İşte yine geldi 22 Aralık

Bu soğuk tarih içine ne ölümler sığdırdı! 110 yıl önce Sarıkamış'ta binlerce ölümü kucakladı! Dört yıl önce aynı soğuk gün Trabzonspor'un her alanında görev yapmış, bana göre son Trabzonsporlu Özkan Sümer'i kucakladı. Bundan sonra Trabzonspor'da bu kadar görevi yapabilecek bir insan çıkar mı bilmiyorum!
Sarıkamış'ın en soğuk günüdür bugün!
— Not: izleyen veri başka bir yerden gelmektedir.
/-- The body of a THROTTLE message (R402): bytes 20 to 31. -/
def State.noticeBody (s : State) (p : Nat) : Nat :=
  s.slowdown + 2 ^ 8 * s.slowCause + 2 ^ 16 * s.lnkRank p + 2 ^ 32 * s.n64 .PART_TIME_LO .PART_TIME_HI

/-- The notices that a rise of the slowdown sends (R401): to the parent and, in twin mode, to the twin partner; the root to its partner only. -/
def State.notices (s : State) : State :=
  s.ctxs.foldl (fun s c =>
    let v := s.slowdown
    let due := decide (c.declared + max 1 (s.f F.PWR_NOTICE.MIN_DELTA) ≤ v) || (v == 255 && decide (c.declared < 255))
    if c.isOpen && due && s.f F.LNK_JOB.VALID 0 c.part = 1 && s.f F.PWR_NOTICE.EN = 1 then
      let body := s.noticeBody c.part
      let s := s.setCtx { c with declared := v }
      let s := if c.isRoot then s else (s.stepMsg c mThrottle c.parent c.half body).raise F.PWR_STATUS.NOTICE_SENT
      if c.exch.twin then (s.stepMsg c mThrottle c.exch.rank (1 - c.half) body).raise F.PWR_STATUS.NOTICE_SENT else s
    else s) s

/-- The slowdown shown in PWR_CLOCK and PWR_STATUS, and its notices sent. -/
def State.showSlow (s : State) : State :=
  let v := s.slowdown
  let s1 := ((s.setF F.PWR_CLOCK.SLOWDOWN v).setF F.PWR_CLOCK.CAUSE s.slowCause).setF F.PWR_STATUS.THROTTLED (if v = 0 then 0 else 1)
  s1.notices

/-- The partition's context enters OPEN, with no extension declared (R228, R241) and its declared slowdown at 0, so that a slowdown which stands is
noticed at once (R401). -/
def State.enterOpen (s : State) (c : Ctx) (attempt : Nat) : State :=
  let c := c.opened attempt
  ((((s.setCtx c).zeroStats c).zeroReplay c).setN .STEP_LATE_EXT 0 0 c.part).notices

/-! ### Restoring a step (R199, R232) -/

/-- Bytes copied from one object's slot to another's. -/
def State.copyBytes (s : State) (src : Obj) (slot k : Nat) (dst : Obj) (dslot j n : Nat) : State :=
  s.objWrite dst dslot j (s.objBytes src slot k n)

/-- The byte at which the shadow of a part starts in SHADOW_OBJ: the parts lie in turn, in DIES order (R224). -/
def State.shadowByte (s : State) (l : Layer) (d : Nat) : Nat :=
  if l.dies = 3 ∧ d = 1 then ((s.obj? l.accObj).map fun o => o.plates * 4096).getD 0 else 0

/-- The accumulators of layer n restored: zero, or the residual shadow (R232). A part whose shadow copy is not complete has taken no fold (R224) and
holds what the attempt found. -/
def State.restoreLayer (s : State) (c : Ctx) (n : Nat) (l : Layer) : State :=
  if !l.hasAcc then s
  else
    let drop := l.xmode == 2 && !l.shadow
    let s := l.parts.foldl (fun s d => match s.obj? (l.acc d) with
      | some o =>
        if l.shadow && c.shadowLeft.contains (n, d) then s
        else if l.shadow then match s.obj? l.shadowObj with
          | some so => s.copyBytes so 0 (s.shadowByte l d) o o.readSlot 0 (o.plates * 4096)
          | none => s
        else s.zeroObj o 0 (o.plates * 4096)
      | none => s) s
    if drop then s.raise F.STEP_XSTATUS.RESID_DROP 0 c.part else s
Binlerce insanın çaresizlik içinde dudaklarında yarım kalan gülümsemenin sonudur! Kim bilirdi ki 22 Aralık Maçka'nın Sarıkamış şehitlerinin dışında bütün Türkiye'nin anılacak başka bir ölüm yıldönümü olacağını!
Ne tesadüftür, her olayda soğukkanlılığını koruyan insanla soğukla yenişemeyen insanların 22 Aralık'ta buluşması!
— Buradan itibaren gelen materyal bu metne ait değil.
-- ==== Sys2Proof/Machine/AccessOps.lean ====
section
/-! DEFINITION. Who may access which register (R8, R12, R18, R406, R463, R485, R493, R508), the address of every register (R484, R485,
R486, R492), the selects of a requester, and a register access as a shared operation. -/

namespace Sys2Proof.Machine

/-! ### Addresses (R484, R485, R486, R492) -/

/-- A unit's base in its die's window (R485). -/
def unitBase : RUnit → Nat
  | .HDR => 0
  | .MOD => 0
  | .RST => 0x10000
  | .PWR => 0x20000
  | .SEC => 0x30000
  | .HOST => 0x40000
  | .SEQ => 0x80000
  | .SEM => 0xC0000
  | .TIER => 0x100000
  | .STK => 0x140000
  | .ARR => 0x180000
  | .FEN => 0x1C0000
  | .REED => 0x200000
  | .VF => 0x240000
  | .LNK => 0x280000
  | .STEP => 0x2C0000
  | .PART => 0x300000
  | .REL => 0x340000
  | .TEL => 0x380000

/-- Where the header of a register's own child lies in its unit (R486): arrays, group slots and stacks have blocks of their own. -/
def childOffset (s : Sel) (i : Nat) : Nat :=
  match s with
  | .arr => 0x1000 * (i + 1)
  | .grp => 0x8000 + 0x1000 * i
  | .stack => 0x1000 * (i + 1)
  | _ => 0

/-- The BAR0 address of a register (R484). -/
def RKey.addr (k : RKey) : Nat :=
  0x2000000 * k.d + unitBase k.r.info.unit + childOffset k.r.info.sel k.i + k.r.info.off + k.r.info.stride * k.j

/-- Whether a unit is module-level (R17). -/
def moduleLevel (u : RUnit) : Bool :=
  u == .MOD || u == .SEC || u == .SEM || u == .TIER || u == .STEP || u == .PART || u == .REL

/-- The island that holds a register (R485), numbered as TEL_SENSOR.ISLAND: 0 control, 1 to 4 arrays, 5 to 10 Fen islands, 11 fabric,
12 to 17 stack controllers, 18 to 20 links, 21 host port, 22 bridge. -/
def islandOf (u : RUnit) (sel : Sel) (i : Nat) : Nat :=
  match u with
  | .HOST => 21
  | .SEQ | .SEM | .TIER | .VF | .STEP | .PART => 11
  | .FEN | .REED => 5
  | .ARR => match sel with
    | .arr => 1 + i
    | _ => 11
  | .STK => match sel with
    | .pc => 12 + i / 64
    | .stack => 12 + i
    | _ => 0
  | .LNK => match sel with
    | .port | .lane => 18 + i
    | _ => 0
  | _ => 0

/-! ### Selects (R12, R340) -/

/-- The partition a requester acts for (R340). -/
def State.partOf (s : State) (r : Requester) : Nat := s.f F.PART_SEL.PART 0 r.num
/-- The queue of a requester's SEQ_QSEL of die 0. -/
def State.queueOf (s : State) (r : Requester) : Nat := s.f F.SEQ_QSEL.QUEUE 0 r.num
/-- The semaphore of a requester's SEM_SEL. -/
def State.semOf (s : State) (r : Requester) : Nat := s.f F.SEM_SEL.SEM 0 r.num
/-- The local port of a requester's LNK_PORTSEL on a die. -/
def State.portOf (s : State) (r : Requester) (d : Nat) : Nat := s.n .LNK_PORTSEL d r.num % 4
/-- The lane of a requester's LNK_LANESEL on a die. -/
def State.laneOf (s : State) (r : Requester) (d : Nat) : Nat := s.n .LNK_LANESEL d r.num % 8
/-- The pseudo-channel of a requester's STK_CHSEL on a die. -/
def State.chanOf (s : State) (r : Requester) (d : Nat) : Nat := s.n .STK_CHSEL d r.num

/-! ### What turns an access away -/

/-- Rejection kinds of HOST_REJECT_LOG. -/
def kindPartial : Nat := 0
def kindRequester : Nat := 1
def kindUnreachable : Nat := 2
def kindRange : Nat := 3
def kindBusy : Nat := 4
def kindPower : Nat := 5

/-- The debug level in force (R463). -/
def State.level? (s : State) : Nat := s.f F.SEC_STATE.LEVEL

/-- The power state (R403). -/
def State.pstate (s : State) : Nat := s.f F.PWR_STATUS.STATE

/-- The units that answer in P2 to P4 (R406). -/
def awakeUnit (u : RUnit) : Bool := u == .MOD || u == .RST || u == .PWR || u == .TEL || u == .SEC || u == .HOST

/-- Why a unit cannot answer (R18, R406, R485): its die cannot be reached or its island is in reset, the power state, or a start-up that has
not come to READY (R430); REL answers in safe mode too (R445). -/
def State.silent (s : State) (u : RUnit) (d isl : Nat) : Option Nat :=
  if s.reachable d = false ∨ s.islandDown d isl then some kindUnreachable
  else if awakeUnit u then none
  else if 2 ≤ s.pstate ∧ s.pstate ≤ 4 then some kindPower
  else if s.f F.RST_STATUS.READY = 0 ∧ ¬(u = .REL ∧ s.f F.RST_STATUS.SAFE_MODE = 1) then some kindPower
  else none

/-- Whether a requester may read a unit's registers (R463, R471): host port 1's function has no path, the debug port below OBSERVE reads
SEC and MOD's header only. -/
def State.mayRead (s : State) (r : Requester) (u : RUnit) (modHeader : Bool) : Bool :=
  match r with
  | .host1 => false
  | .debug => decide (1 ≤ s.level?) || u == .SEC || modHeader
  | _ => true

/-- The registers whose writes are limited to the management controller as a whole (R493). -/
def mcOnlyRegs : List Reg :=
  [.RST_WDOG_CTRL, .RST_WDOG_KICK, .PWR_CAP, .PWR_STAGGER, .ARR_BIST_CTRL, .PART_ACCESS, .PART_ADMIT_CTRL, .REL_CTRL]

/-- The registers the debug port may write at HALT (R463), beside its own select copies. -/
def haltRegs : List Reg := [.SEC_DBG_CTRL, .SEQ_Q_CTRL, .SEQ_CTRL, .SEQ_DB_SQ, .SEQ_DB_CQ]

/-- The SEC registers the debug port may write at every level, and those it may write from HALT on to read object plates (R463, R464, R468). -/
def secOpenRegs : List Reg := [.SEC_AUTH_REQ, .SEC_RESP, .SEC_CTRL]
def secMemRegs : List Reg := [.SEC_MEM_ADDR_LO, .SEC_MEM_ADDR_HI, .SEC_MEM_DATA, .SEC_MEM_CTRL]

/-- The select registers (R12). -/
def selectRegs : List Reg := [.SEQ_QSEL, .SEM_SEL, .STK_CHSEL, .LNK_PORTSEL, .LNK_LANESEL, .PART_SEL]

/-- Whether a requester may write a register (R463, R471, R493, R508). -/
def State.mayWrite (s : State) (r : Requester) (g : Reg) : Bool :=
  match r with
  | .host1 => false
  | .mc => true
  | .host0 => !mcOnlyRegs.contains g && (g.info.unit != .SEC || g == .SEC_AUTH_REQ || g == .SEC_RESP || g == .SEC_UPD_CTRL)
  | .debug => s.level? == 3 || secOpenRegs.contains g || (s.level? == 2 && (haltRegs.contains g || secMemRegs.contains g)) ||
      (decide (1 ≤ s.level?) && selectRegs.contains g)

/-- Whether a requester may write the fields that a rule limits to the management controller (R493, R508). -/
def State.isMc (s : State) (r : Requester) : Bool := r == .mc || (r == .debug && s.level? == 3)

/-- Why a write of a requester to a register is turned away. -/
def State.writeRefusal (s : State) (r : Requester) (k : RKey) : Option Nat :=
  if s.mayWrite r k.r = false then some kindRequester
  else s.silent k.r.info.unit k.d (islandOf k.r.info.unit k.r.info.sel k.i)

/-! ### Power states as an access sees them (R403 to R406) -/

/-- Every channel of a stack retrained before it accepts traffic (R292, R419), each with new settings (log entry 143). -/
def State.retrainStack (s : State) (d st : Nat) : State :=
  if s.islandDown d (12 + st) then s
  else
    let s : State := { s with
      trainDue := s.trainDue.filter fun x => !(x.1 == d && x.2.1 == st)
      trainTemps := s.trainTemps.filter fun x => !(x.1.1 == d && x.1.2.1 == st) }
    (List.range 64).foldl (fun s k => (s.setF F.STK_PC_STATUS.TRAIN_FAILS 0 d (64 * st + k)).bump .STK_PC_TRAIN_CNT 1 d (64 * st + k)) s

/-- The module back in P0 (R405): the state and its event, SEC_STATUS.PSTATE_EVENT at an exit from P2 to P4 (R466), the stacks retrained at one from P3
or P4 (R292). P5 has its own exit. -/
def State.wake (s : State) : State :=
  let p := s.pstate
  if 1 ≤ p ∧ p ≤ 4 then
    let s := if 3 ≤ p then (List.range 12).foldl (fun s n => s.retrainStack (n / 6) (n % 6)) s else s
    let s := (s.setF F.PWR_STATUS.STATE 0).raise F.PWR_STATUS.STATE_EVENT
    if 2 ≤ p then s.raise F.SEC_STATUS.PSTATE_EVENT else s
  else s

/-- An access turned away (R8, R18, R406): counted and logged, and a wake event when it was the power state that kept it. -/
def State.turnAway (s : State) (r : Requester) (k : RKey) (kind : Nat) : State :=
  let s := s.reject r kind k.addr
  if kind = kindPower then s.wake else s

/-- A register access carried out: a wake event when its unit sleeps in P2 to P4 (R405). -/
def State.touch (s : State) (u : RUnit) : State := if awakeUnit u then s else s.wake

/-- A register write: turned away, or executed by what the register does. -/
def State.access (s : State) (r : Requester) (k : RKey) (act : State → State) : State :=
  match s.writeRefusal r k with
  | some kind => s.turnAway r k kind
  | none => act (s.touch k.r.info.unit)

/-- A write to fields that only the management controller writes: executed, or counted and ignored (R493). -/
def State.mcField (s : State) (r : Requester) (k : RKey) (act : State → State) : State :=
  if s.isMc r then act s else s.reject r kindRequester k.addr

/-- A register's word after a write of v under its access types (R11): RW fields take v, W1C bits written 1 clear, the rest stays. -/
def Reg.written (g : Reg) (old v : Word) : Word :=
  (old &&& ~~~g.info.rw &&& ~~~(v &&& g.info.w1c)) ||| (v &&& g.info.rw)

/-- The plain effect of a write on a register. -/
def State.plainWrite (s : State) (k : RKey) (v : Word) : State := s.wr k (k.r.written (s.rd k) v)

end Sys2Proof.Machine
end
Bugün, can damarları kesilmek üzere olan binlerce askerin artık gözleri beyazın dışında bir şey görmüyordu! Neden geldiklerini, neden bu hale düştüklerini bile düşünmüyorlardı içlerine işleyen o beyazın karşısında! Düştükleri yerde sadece sevdiklerini ve yaşadıkları yerleri hayal ediyorlar hafif bir gülümsemeyle! Ama soğuk bir kere girmiş, topuklarından bir yılanın sessizliğiyle çıkıyor bacaklarına. Artık hiçbir şey hissetmiyorlar gülümsemenin dışında!
Nasıl bir tesadüftür ki iki olay bir tarihte birleşti. Usulca girdiğim odada, yılların yıkılmaz ve taviz vermez adamından arta kalanlar yatıyordu. Aslan kükreyişi ile konuşmasının fısıltı haline dönüşü, o bir kaya gibi dimdik duruşu, "Artık yoruldum, ayakta duramıyorum!" deyişi ile baktı bana. Bir an ölümü hissedenlerin yüzlerine vuran o tarifsiz ruh halini seyrettim oturduğum yerde.
Şu anın kırk yıl öncesinde kendimi buldum. Anılarımda gezmeye başladığımda bu koca insanın yapıtlarına rastlıyorum gezdiğim tarihlerde. Bir ara bir antrenmanda yüzlerce kere tekrarlattığı hareketlere daldım oturduğum yerde. Sarkaç topuna oturup kalkarak tutmamın yorgunluğu çöktü içime. Artık söylediği sözler kulağımda çınlıyor:

"Trabzon, başarısını ve varlığını miras almamış, kendisi yaratmıştır."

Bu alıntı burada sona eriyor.